### TASK OBJECTIVE
Go over the data and keep only the lines that include "each".

### DATA FOR THIS TASK
┄┄┄┄┄┄

-- ==== Sys2Proof/Machine/ShiftRotate.lean ====
section
/-! DEFINITION. Shifts and rotates (spec/43_shift_rotate.md), accumulator and memory forms. -/

namespace Sys2Proof.Machine

/-- ASL (R109): bit 7 goes to C. -/
def execAsl (m : RmwMode) (s : State) : Result :=
  let r := s.modifyOperand m aslByte
  .next (r.2.setP (s.p.afterShift (aslByte r.1) (r.1.getLsbD 7)))

/-- LSR (R110): bit 0 goes to C. -/
def execLsr (m : RmwMode) (s : State) : Result :=
  let r := s.modifyOperand m lsrByte
  .next (r.2.setP (s.p.afterShift (lsrByte r.1) (r.1.getLsbD 0)))

/-- ROL (R111): the old C comes in at bit 0, bit 7 goes to C. -/
def execRol (m : RmwMode) (s : State) : Result :=
  let r := s.modifyOperand m (rolByte s.p.c)
  .next (r.2.setP (s.p.afterShift (rolByte s.p.c r.1) (r.1.getLsbD 7)))

/-- ROR (R112): the old C comes in at bit 7, bit 0 goes to C. -/
def execRor (m : RmwMode) (s : State) : Result :=
  let r := s.modifyOperand m (rorByte s.p.c)
  .next (r.2.setP (s.p.afterShift (rorByte s.p.c r.1) (r.1.getLsbD 0)))

end Sys2Proof.Machine
end

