-- ==== Sys2Proof/Laws/State.lean ====
section
/-! SUPPORT. The small lemmas of the state: what each field is after each named update, after a bus access and after a
stack operation. All are true by `rfl` and tagged for `simp`, so that no proof unfolds a record update. -/

namespace Sys2Proof.Machine

section
variable (s : State) (v : Byte)
@[simp] theorem State.setA_a : (s.setA v).a = v := rfl
@[simp] theorem State.setA_x : (s.setA v).x = s.x := rfl
@[simp] theorem State.setA_y : (s.setA v).y = s.y := rfl
@[simp] theorem State.setA_sp : (s.setA v).sp = s.sp := rfl
@[simp] theorem State.setA_pc : (s.setA v).pc = s.pc := rfl
@[simp] theorem State.setA_p : (s.setA v).p = s.p := rfl
@[simp] theorem State.setA_cyclesTotal : (s.setA v).cyclesTotal = s.cyclesTotal := rfl
@[simp] theorem State.setA_stepCycles : (s.setA v).stepCycles = s.stepCycles := rfl
@[simp] theorem State.setA_halted : (s.setA v).halted = s.halted := rfl
@[simp] theorem State.setA_nmiPending : (s.setA v).nmiPending = s.nmiPending := rfl
@[simp] theorem State.setA_irqLine : (s.setA v).irqLine = s.irqLine := rfl
@[simp] theorem State.setA_resetPending : (s.setA v).resetPending = s.resetPending := rfl
@[simp] theorem State.setA_inputs : (s.setA v).inputs = s.inputs := rfl
@[simp] theorem State.setA_bus : (s.setA v).bus = s.bus := rfl
end

section
variable (s : State) (v : Byte)
@[simp] theorem State.setX_a : (s.setX v).a = s.a := rfl
@[simp] theorem State.setX_x : (s.setX v).x = v := rfl
@[simp] theorem State.setX_y : (s.setX v).y = s.y := rfl
@[simp] theorem State.setX_sp : (s.setX v).sp = s.sp := rfl
@[simp] theorem State.setX_pc : (s.setX v).pc = s.pc := rfl
@[simp] theorem State.setX_p : (s.setX v).p = s.p := rfl
@[simp] theorem State.setX_cyclesTotal : (s.setX v).cyclesTotal = s.cyclesTotal := rfl
@[simp] theorem State.setX_stepCycles : (s.setX v).stepCycles = s.stepCycles := rfl
@[simp] theorem State.setX_halted : (s.setX v).halted = s.halted := rfl
@[simp] theorem State.setX_nmiPending : (s.setX v).nmiPending = s.nmiPending := rfl
@[simp] theorem State.setX_irqLine : (s.setX v).irqLine = s.irqLine := rfl
@[simp] theorem State.setX_resetPending : (s.setX v).resetPending = s.resetPending := rfl
@[simp] theorem State.setX_inputs : (s.setX v).inputs = s.inputs := rfl
@[simp] theorem State.setX_bus : (s.setX v).bus = s.bus := rfl
end

section
variable (s : State) (v : Byte)
@[simp] theorem State.setY_a : (s.setY v).a = s.a := rfl
@[simp] theorem State.setY_x : (s.setY v).x = s.x := rfl
@[simp] theorem State.setY_y : (s.setY v).y = v := rfl
@[simp] theorem State.setY_sp : (s.setY v).sp = s.sp := rfl
@[simp] theorem State.setY_pc : (s.setY v).pc = s.pc := rfl
@[simp] theorem State.setY_p : (s.setY v).p = s.p := rfl
@[simp] theorem State.setY_cyclesTotal : (s.setY v).cyclesTotal = s.cyclesTotal := rfl
@[simp] theorem State.setY_stepCycles : (s.setY v).stepCycles = s.stepCycles := rfl
@[simp] theorem State.setY_halted : (s.setY v).halted = s.halted := rfl
@[simp] theorem State.setY_nmiPending : (s.setY v).nmiPending = s.nmiPending := rfl
@[simp] theorem State.setY_irqLine : (s.setY v).irqLine = s.irqLine := rfl
@[simp] theorem State.setY_resetPending : (s.setY v).resetPending = s.resetPending := rfl
@[simp] theorem State.setY_inputs : (s.setY v).inputs = s.inputs := rfl
@[simp] theorem State.setY_bus : (s.setY v).bus = s.bus := rfl
end

section
variable (s : State) (v : Byte)
@[simp] theorem State.setSp_a : (s.setSp v).a = s.a := rfl
@[simp] theorem State.setSp_x : (s.setSp v).x = s.x := rfl
@[simp] theorem State.setSp_y : (s.setSp v).y = s.y := rfl
@[simp] theorem State.setSp_sp : (s.setSp v).sp = v := rfl
@[simp] theorem State.setSp_pc : (s.setSp v).pc = s.pc := rfl
@[simp] theorem State.setSp_p : (s.setSp v).p = s.p := rfl
@[simp] theorem State.setSp_cyclesTotal : (s.setSp v).cyclesTotal = s.cyclesTotal := rfl
@[simp] theorem State.setSp_stepCycles : (s.setSp v).stepCycles = s.stepCycles := rfl
@[simp] theorem State.setSp_halted : (s.setSp v).halted = s.halted := rfl
@[simp] theorem State.setSp_nmiPending : (s.setSp v).nmiPending = s.nmiPending := rfl
@[simp] theorem State.setSp_irqLine : (s.setSp v).irqLine = s.irqLine := rfl
@[simp] theorem State.setSp_resetPending : (s.setSp v).resetPending = s.resetPending := rfl
@[simp] theorem State.setSp_inputs : (s.setSp v).inputs = s.inputs := rfl
@[simp] theorem State.setSp_bus : (s.setSp v).bus = s.bus := rfl
end

section
variable (s : State) (v : Word)
@[simp] theorem State.setPc_a : (s.setPc v).a = s.a := rfl
@[simp] theorem State.setPc_x : (s.setPc v).x = s.x := rfl
@[simp] theorem State.setPc_y : (s.setPc v).y = s.y := rfl
@[simp] theorem State.setPc_sp : (s.setPc v).sp = s.sp := rfl
@[simp] theorem State.setPc_pc : (s.setPc v).pc = v := rfl
@[simp] theorem State.setPc_p : (s.setPc v).p = s.p := rfl
@[simp] theorem State.setPc_cyclesTotal : (s.setPc v).cyclesTotal = s.cyclesTotal := rfl
@[simp] theorem State.setPc_stepCycles : (s.setPc v).stepCycles = s.stepCycles := rfl
@[simp] theorem State.setPc_halted : (s.setPc v).halted = s.halted := rfl
@[simp] theorem State.setPc_nmiPending : (s.setPc v).nmiPending = s.nmiPending := rfl
@[simp] theorem State.setPc_irqLine : (s.setPc v).irqLine = s.irqLine := rfl
@[simp] theorem State.setPc_resetPending : (s.setPc v).resetPending = s.resetPending := rfl
@[simp] theorem State.setPc_inputs : (s.setPc v).inputs = s.inputs := rfl
@[simp] theorem State.setPc_bus : (s.setPc v).bus = s.bus := rfl
end

section
variable (s : State) (v : Flags)
@[simp] theorem State.setP_a : (s.setP v).a = s.a := rfl
@[simp] theorem State.setP_x : (s.setP v).x = s.x := rfl
@[simp] theorem State.setP_y : (s.setP v).y = s.y := rfl
@[simp] theorem State.setP_sp : (s.setP v).sp = s.sp := rfl
@[simp] theorem State.setP_pc : (s.setP v).pc = s.pc := rfl
@[simp] theorem State.setP_p : (s.setP v).p = v := rfl
@[simp] theorem State.setP_cyclesTotal : (s.setP v).cyclesTotal = s.cyclesTotal := rfl
@[simp] theorem State.setP_stepCycles : (s.setP v).stepCycles = s.stepCycles := rfl
@[simp] theorem State.setP_halted : (s.setP v).halted = s.halted := rfl
@[simp] theorem State.setP_nmiPending : (s.setP v).nmiPending = s.nmiPending := rfl
@[simp] theorem State.setP_irqLine : (s.setP v).irqLine = s.irqLine := rfl
@[simp] theorem State.setP_resetPending : (s.setP v).resetPending = s.resetPending := rfl
@[simp] theorem State.setP_inputs : (s.setP v).inputs = s.inputs := rfl
@[simp] theorem State.setP_bus : (s.setP v).bus = s.bus := rfl
end

section
variable (s : State) (addr : Word)
@[simp] theorem State.read_a : (s.read addr).2.a = s.a := rfl
@[simp] theorem State.read_x : (s.read addr).2.x = s.x := rfl
@[simp] theorem State.read_y : (s.read addr).2.y = s.y := rfl
@[simp] theorem State.read_sp : (s.read addr).2.sp = s.sp := rfl
@[simp] theorem State.read_pc : (s.read addr).2.pc = s.pc := rfl
@[simp] theorem State.read_p : (s.read addr).2.p = s.p := rfl
@[simp] theorem State.read_cyclesTotal : (s.read addr).2.cyclesTotal = s.cyclesTotal := rfl
@[simp] theorem State.read_stepCycles : (s.read addr).2.stepCycles = s.stepCycles := rfl
@[simp] theorem State.read_halted : (s.read addr).2.halted = s.halted := rfl
@[simp] theorem State.read_nmiPending : (s.read addr).2.nmiPending = s.nmiPending := rfl
@[simp] theorem State.read_irqLine : (s.read addr).2.irqLine = s.irqLine := rfl
@[simp] theorem State.read_resetPending : (s.read addr).2.resetPending = s.resetPending := rfl
@[simp] theorem State.read_inputs : (s.read addr).2.inputs = s.inputs := rfl
end

section
variable (s : State) (addr : Word)
@[simp] theorem State.dummyRead_a : (s.dummyRead addr).a = s.a := rfl
@[simp] theorem State.dummyRead_x : (s.dummyRead addr).x = s.x := rfl
@[simp] theorem State.dummyRead_y : (s.dummyRead addr).y = s.y := rfl
@[simp] theorem State.dummyRead_sp : (s.dummyRead addr).sp = s.sp := rfl
@[simp] theorem State.dummyRead_pc : (s.dummyRead addr).pc = s.pc := rfl
@[simp] theorem State.dummyRead_p : (s.dummyRead addr).p = s.p := rfl
@[simp] theorem State.dummyRead_cyclesTotal : (s.dummyRead addr).cyclesTotal = s.cyclesTotal := rfl
@[simp] theorem State.dummyRead_stepCycles : (s.dummyRead addr).stepCycles = s.stepCycles := rfl
@[simp] theorem State.dummyRead_halted : (s.dummyRead addr).halted = s.halted := rfl
@[simp] theorem State.dummyRead_nmiPending : (s.dummyRead addr).nmiPending = s.nmiPending := rfl
@[simp] theorem State.dummyRead_irqLine : (s.dummyRead addr).irqLine = s.irqLine := rfl
@[simp] theorem State.dummyRead_resetPending : (s.dummyRead addr).resetPending = s.resetPending := rfl
@[simp] theorem State.dummyRead_inputs : (s.dummyRead addr).inputs = s.inputs := rfl
end

section
variable (s : State) (addr : Word) (v : Byte)
@[simp] theorem State.write_a : (s.write addr v).a = s.a := rfl
@[simp] theorem State.write_x : (s.write addr v).x = s.x := rfl
@[simp] theorem State.write_y : (s.write addr v).y = s.y := rfl
@[simp] theorem State.write_sp : (s.write addr v).sp = s.sp := rfl
@[simp] theorem State.write_pc : (s.write addr v).pc = s.pc := rfl
@[simp] theorem State.write_p : (s.write addr v).p = s.p := rfl
@[simp] theorem State.write_cyclesTotal : (s.write addr v).cyclesTotal = s.cyclesTotal := rfl
@[simp] theorem State.write_stepCycles : (s.write addr v).stepCycles = s.stepCycles := rfl
@[simp] theorem State.write_halted : (s.write addr v).halted = s.halted := rfl
@[simp] theorem State.write_nmiPending : (s.write addr v).nmiPending = s.nmiPending := rfl
@[simp] theorem State.write_irqLine : (s.write addr v).irqLine = s.irqLine := rfl
@[simp] theorem State.write_resetPending : (s.write addr v).resetPending = s.resetPending := rfl
@[simp] theorem State.write_inputs : (s.write addr v).inputs = s.inputs := rfl
end

section
variable (s : State) 
@[simp] theorem State.implied_a : s.implied.a = s.a := rfl
@[simp] theorem State.implied_x : s.implied.x = s.x := rfl
@[simp] theorem State.implied_y : s.implied.y = s.y := rfl
@[simp] theorem State.implied_sp : s.implied.sp = s.sp := rfl
@[simp] theorem State.implied_pc : s.implied.pc = s.pc := rfl
@[simp] theorem State.implied_p : s.implied.p = s.p := rfl
@[simp] theorem State.implied_cyclesTotal : s.implied.cyclesTotal = s.cyclesTotal := rfl
@[simp] theorem State.implied_stepCycles : s.implied.stepCycles = s.stepCycles := rfl
@[simp] theorem State.implied_halted : s.implied.halted = s.halted := rfl
@[simp] theorem State.implied_nmiPending : s.implied.nmiPending = s.nmiPending := rfl
@[simp] theorem State.implied_irqLine : s.implied.irqLine = s.irqLine := rfl
@[simp] theorem State.implied_resetPending : s.implied.resetPending = s.resetPending := rfl
@[simp] theorem State.implied_inputs : s.implied.inputs = s.inputs := rfl
end

section
variable (s : State) 
@[simp] theorem State.dummyStack_a : s.dummyStack.a = s.a := rfl
@[simp] theorem State.dummyStack_x : s.dummyStack.x = s.x := rfl
@[simp] theorem State.dummyStack_y : s.dummyStack.y = s.y := rfl
@[simp] theorem State.dummyStack_sp : s.dummyStack.sp = s.sp := rfl
@[simp] theorem State.dummyStack_pc : s.dummyStack.pc = s.pc := rfl
@[simp] theorem State.dummyStack_p : s.dummyStack.p = s.p := rfl
@[simp] theorem State.dummyStack_cyclesTotal : s.dummyStack.cyclesTotal = s.cyclesTotal := rfl
@[simp] theorem State.dummyStack_stepCycles : s.dummyStack.stepCycles = s.stepCycles := rfl
@[simp] theorem State.dummyStack_halted : s.dummyStack.halted = s.halted := rfl
@[simp] theorem State.dummyStack_nmiPending : s.dummyStack.nmiPending = s.nmiPending := rfl
@[simp] theorem State.dummyStack_irqLine : s.dummyStack.irqLine = s.irqLine := rfl
@[simp] theorem State.dummyStack_resetPending : s.dummyStack.resetPending = s.resetPending := rfl
@[simp] theorem State.dummyStack_inputs : s.dummyStack.inputs = s.inputs := rfl
end

section
variable (s : State) (v : Byte)
@[simp] theorem State.push_a : (s.push v).a = s.a := rfl
@[simp] theorem State.push_x : (s.push v).x = s.x := rfl
@[simp] theorem State.push_y : (s.push v).y = s.y := rfl
@[simp] theorem State.push_sp : (s.push v).sp = s.sp - 1 := rfl
@[simp] theorem State.push_pc : (s.push v).pc = s.pc := rfl
@[simp] theorem State.push_p : (s.push v).p = s.p := rfl
@[simp] theorem State.push_cyclesTotal : (s.push v).cyclesTotal = s.cyclesTotal := rfl
@[simp] theorem State.push_stepCycles : (s.push v).stepCycles = s.stepCycles := rfl
@[simp] theorem State.push_halted : (s.push v).halted = s.halted := rfl
@[simp] theorem State.push_nmiPending : (s.push v).nmiPending = s.nmiPending := rfl
@[simp] theorem State.push_irqLine : (s.push v).irqLine = s.irqLine := rfl
@[simp] theorem State.push_resetPending : (s.push v).resetPending = s.resetPending := rfl
@[simp] theorem State.push_inputs : (s.push v).inputs = s.inputs := rfl
end

section
variable (s : State) 
@[simp] theorem State.pull_a : s.pull.2.a = s.a := rfl
@[simp] theorem State.pull_x : s.pull.2.x = s.x := rfl
@[simp] theorem State.pull_y : s.pull.2.y = s.y := rfl
@[simp] theorem State.pull_sp : s.pull.2.sp = s.sp + 1 := rfl
@[simp] theorem State.pull_pc : s.pull.2.pc = s.pc := rfl
@[simp] theorem State.pull_p : s.pull.2.p = s.p := rfl
@[simp] theorem State.pull_cyclesTotal : s.pull.2.cyclesTotal = s.cyclesTotal := rfl
@[simp] theorem State.pull_stepCycles : s.pull.2.stepCycles = s.stepCycles := rfl
@[simp] theorem State.pull_halted : s.pull.2.halted = s.halted := rfl
@[simp] theorem State.pull_nmiPending : s.pull.2.nmiPending = s.nmiPending := rfl
@[simp] theorem State.pull_irqLine : s.pull.2.irqLine = s.irqLine := rfl
@[simp] theorem State.pull_resetPending : s.pull.2.resetPending = s.resetPending := rfl
@[simp] theorem State.pull_inputs : s.pull.2.inputs = s.inputs := rfl
end

section
variable (s : State) 
@[simp] theorem State.fetch_a : s.fetch.2.a = s.a := rfl
@[simp] theorem State.fetch_x : s.fetch.2.x = s.x := rfl
@[simp] theorem State.fetch_y : s.fetch.2.y = s.y := rfl
@[simp] theorem State.fetch_sp : s.fetch.2.sp = s.sp := rfl
@[simp] theorem State.fetch_pc : s.fetch.2.pc = s.pc + 1 := rfl
@[simp] theorem State.fetch_p : s.fetch.2.p = s.p := rfl
@[simp] theorem State.fetch_cyclesTotal : s.fetch.2.cyclesTotal = s.cyclesTotal := rfl
@[simp] theorem State.fetch_stepCycles : s.fetch.2.stepCycles = s.stepCycles := rfl
@[simp] theorem State.fetch_halted : s.fetch.2.halted = s.halted := rfl
@[simp] theorem State.fetch_nmiPending : s.fetch.2.nmiPending = s.nmiPending := rfl
@[simp] theorem State.fetch_irqLine : s.fetch.2.irqLine = s.irqLine := rfl
@[simp] theorem State.fetch_resetPending : s.fetch.2.resetPending = s.resetPending := rfl
@[simp] theorem State.fetch_inputs : s.fetch.2.inputs = s.inputs := rfl
end

/-! The platform after the three stack and fetch operations, as the one access each makes. -/

theorem State.push_bus (s : State) (v : Byte) : (s.push v).bus = (s.write (stackAddr s.sp) v).bus := rfl
theorem State.pull_bus (s : State) : s.pull.2.bus = ((s.setSp (s.sp + 1)).read (stackAddr (s.sp + 1))).2.bus := rfl
theorem State.fetch_bus (s : State) : s.fetch.2.bus = (s.read s.pc).2.bus := rfl
@[simp] theorem State.setSp_read_bus (s : State) (v : Byte) (addr : Word) :
    ((s.setSp v).read addr).2.bus = (s.read addr).2.bus := rfl

end Sys2Proof.Machine
end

┄┄┄┄┄┄

### ANSWER FOR THE TASK
/-! SUPPORT. The small lemmas of the state: what each field is after each named update, after a bus access and after a
/-! The platform after the three stack and fetch operations, as the one access each makes. -/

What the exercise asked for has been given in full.